* _WORK ORDER_
The stretch wanted below opens at the line containing "def State.addChild (s" and closes at the line containing "ready pool. -/". Please return it exactly, with no other lines.

□ □ □ □ □ □ □

/-- R346: one more child of a level, and whether the level is then closed. -/
def State.addChild (s : State) (ctx level : Nat) (addr up : Dbl) (count : Nat) (close : Bool) : State :=
  let s := if (s.level? ctx level addr).isSome then s
    else { s with sch := { s.sch with levels := s.sch.levels ++
      [{ addr := addr, ctx := ctx, level := level, count := 0, closed := false, cancelling := false, cancelAt := none, worst := 1, code := 0,
         arg := 0, up := up }] } }
  let s := s.updLevel ctx level addr fun v => { v with count := v.count + count, closed := v.closed || close }
  match s.level? ctx level addr with
  | some v => s.writeLevel v 0
  | none => s

/-- R342, R346: a graph entered under its phase and job. -/
def State.enterLevels (s : State) (ctx : Nat) (ph job : Dbl) (clp clj : Bool) : State :=
  if ph = 0 then s
  else
    let new := if (s.level? ctx 3 ph).isSome then 0 else 1
    let s := s.addChild ctx 3 ph job 1 clp
    if job = 0 then s else s.addChild ctx 4 job 0 new clj

/-- R344: the nodes in the ready pool. -/
def State.poolSize (s : State) : Nat := (s.sch.graphs.map fun x => x.nodes.countP fun y => !y.completed).foldl (· + ·) 0

/-- R399: RDY, when a node of a graph becomes ready: its last predecessor has completed. -/
def State.signalReady (s : State) (g : Nat) (ks : List Nat) : State :=
  match s.sch.graphs.find? (·.id == g) with
  | none => s
  | some x => if ks.any fun k => match x.nodes[k]? with
      | some y => !y.completed && !y.dispatched && y.preds == y.npred
      | none => false then s.signal 1 else s

/-- R342, R344: a graph whose record and nodes have been read, and its record taken. -/
def State.enterGraph (s : State) (ctx : Nat) (r : List Dbl) (ns : List (GNode × Bool)) : State :=
  let w := dblAt r 0
  let x : Graph :=
    { id := s.eng.serial, ctx := ctx, done := dblAt r 2, phase := dblAt r 3, job := dblAt r 4, nodes := ns.map (·.1),
      count := ns.length, cancelling := false, cancelAt := none, worst := 1, code := 0, arg := 0 }
  let bad := if x.phase = 0 && x.job ≠ 0 then some (0x30, none) else graphError (s.ctx ctx) ns
  match bad with
  | some (c, a) =>
    let (y, s) := s.free
    (s.takeRecord ctx).writeGraph { x with code := c, arg := a.getD (BitVec.ofNat 64 y) } 2
  | none =>
    let stamps := x.nodes.map (·.stamp)
    let s := { s with eng := { s.eng with serial := s.eng.serial + 1 }, sch := { s.sch with graphs := s.sch.graphs ++ [x] } }
    let s := s.updCtx ctx fun c =>
      { c with reserved := c.reserved ++ stamps, highest := stamps.foldl Nat.max c.highest }
    let s := ((s.enterLevels ctx x.phase x.job (w.getLsbD 21) (w.getLsbD 22)).writeGraph x 0).takeRecord ctx
    s.signalReady x.id (List.range x.nodes.length)

/-- R342: a graph record with no reserved bit set and a completion record. -/
def graphClean (r : List Dbl) : Bool :=
  bits (dblAt r 0) 23 41 == 0 && (r.drop 5).all (· == 0) && dblAt r 2 != 0 && (dblAt r 2).toNat % 32 == 0

/-- R344: GRAPH_RECORD. -/
def execGraphRecord (ctx : Nat) (s : State) : Host.Outcome State Fault Refusal :=
  .next (takeHead s ctx 2 fun s va r =>
    if !(graphClean r) then s.skipRecord ctx va
    else
      let n := bits (dblAt r 0) 8 13
      if 4096 < n then s.enterGraph ctx r []
      else if 16384 < s.poolSize + n then s
      else match readNodes ctx n n (dblAt r 1) [] s with
      | .got ns s => s.enterGraph ctx r ns
      | .wait s => s
      | .fail c a s =>
        let x := ({ id := 0, ctx := ctx, done := dblAt r 2, phase := 0, job := 0, nodes := [], count := n, cancelling := false, cancelAt := none,
                    worst := 2, code := c, arg := a } : Graph)
        (s.takeRecord ctx).writeGraph x 2)

/-! ## Readiness (R345, R347) -/

/-- R345: two declared operands overlap, one of them written. -/
def opersMeet (s : State) (ctx : Nat) (a b : Oper) : Bool :=
  (a.write || b.write) &&
  ((a.tid == b.tid && decide (a.first < b.first + b.count) && decide (b.first < a.first + a.count))
    || match operRange s ctx 0 a, operRange s ctx 0 b with
      | some x, some y => x.space == y.space && decide (x.lo ≤ y.hi) && decide (y.lo ≤ x.hi)
      | _, _ => false)

/-- R345: an uncompleted node of lower stamp in the same graph holds a node back. -/
def heldBack (s : State) (x : Graph) (y : GNode) : Bool :=
  x.nodes.any fun z => !z.completed && decide (z.stamp < y.stamp) && y.opers.any fun a => z.opers.any (opersMeet s x.ctx a)

/-- R347: an earlier phase of the graph's job has not completed. [log 98 DEDUCED] -/
def phaseWaits (s : State) (x : Graph) : Bool :=
  if x.phase = 0 || x.job = 0 then false
  else ((s.sch.levels.filter fun v => v.ctx == x.ctx && v.level == 3 && v.up == x.job).head?.map (·.addr)).getD x.phase != x.phase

□ □ □ □ □ □ □

* _THE ANSWER_
def State.addChild (s : State) (ctx level : Nat) (addr up : Dbl) (count : Nat) (close : Bool) : State :=
  let s := if (s.level? ctx level addr).isSome then s
    else { s with sch := { s.sch with levels := s.sch.levels ++
      [{ addr := addr, ctx := ctx, level := level, count := 0, closed := false, cancelling := false, cancelAt := none, worst := 1, code := 0,
         arg := 0, up := up }] } }
  let s := s.updLevel ctx level addr fun v => { v with count := v.count + count, closed := v.closed || close }
  match s.level? ctx level addr with
  | some v => s.writeLevel v 0
  | none => s

/-- R342, R346: a graph entered under its phase and job. -/
def State.enterLevels (s : State) (ctx : Nat) (ph job : Dbl) (clp clj : Bool) : State :=
  if ph = 0 then s
  else
    let new := if (s.level? ctx 3 ph).isSome then 0 else 1
    let s := s.addChild ctx 3 ph job 1 clp
    if job = 0 then s else s.addChild ctx 4 job 0 new clj

/-- R344: the nodes in the ready pool. -/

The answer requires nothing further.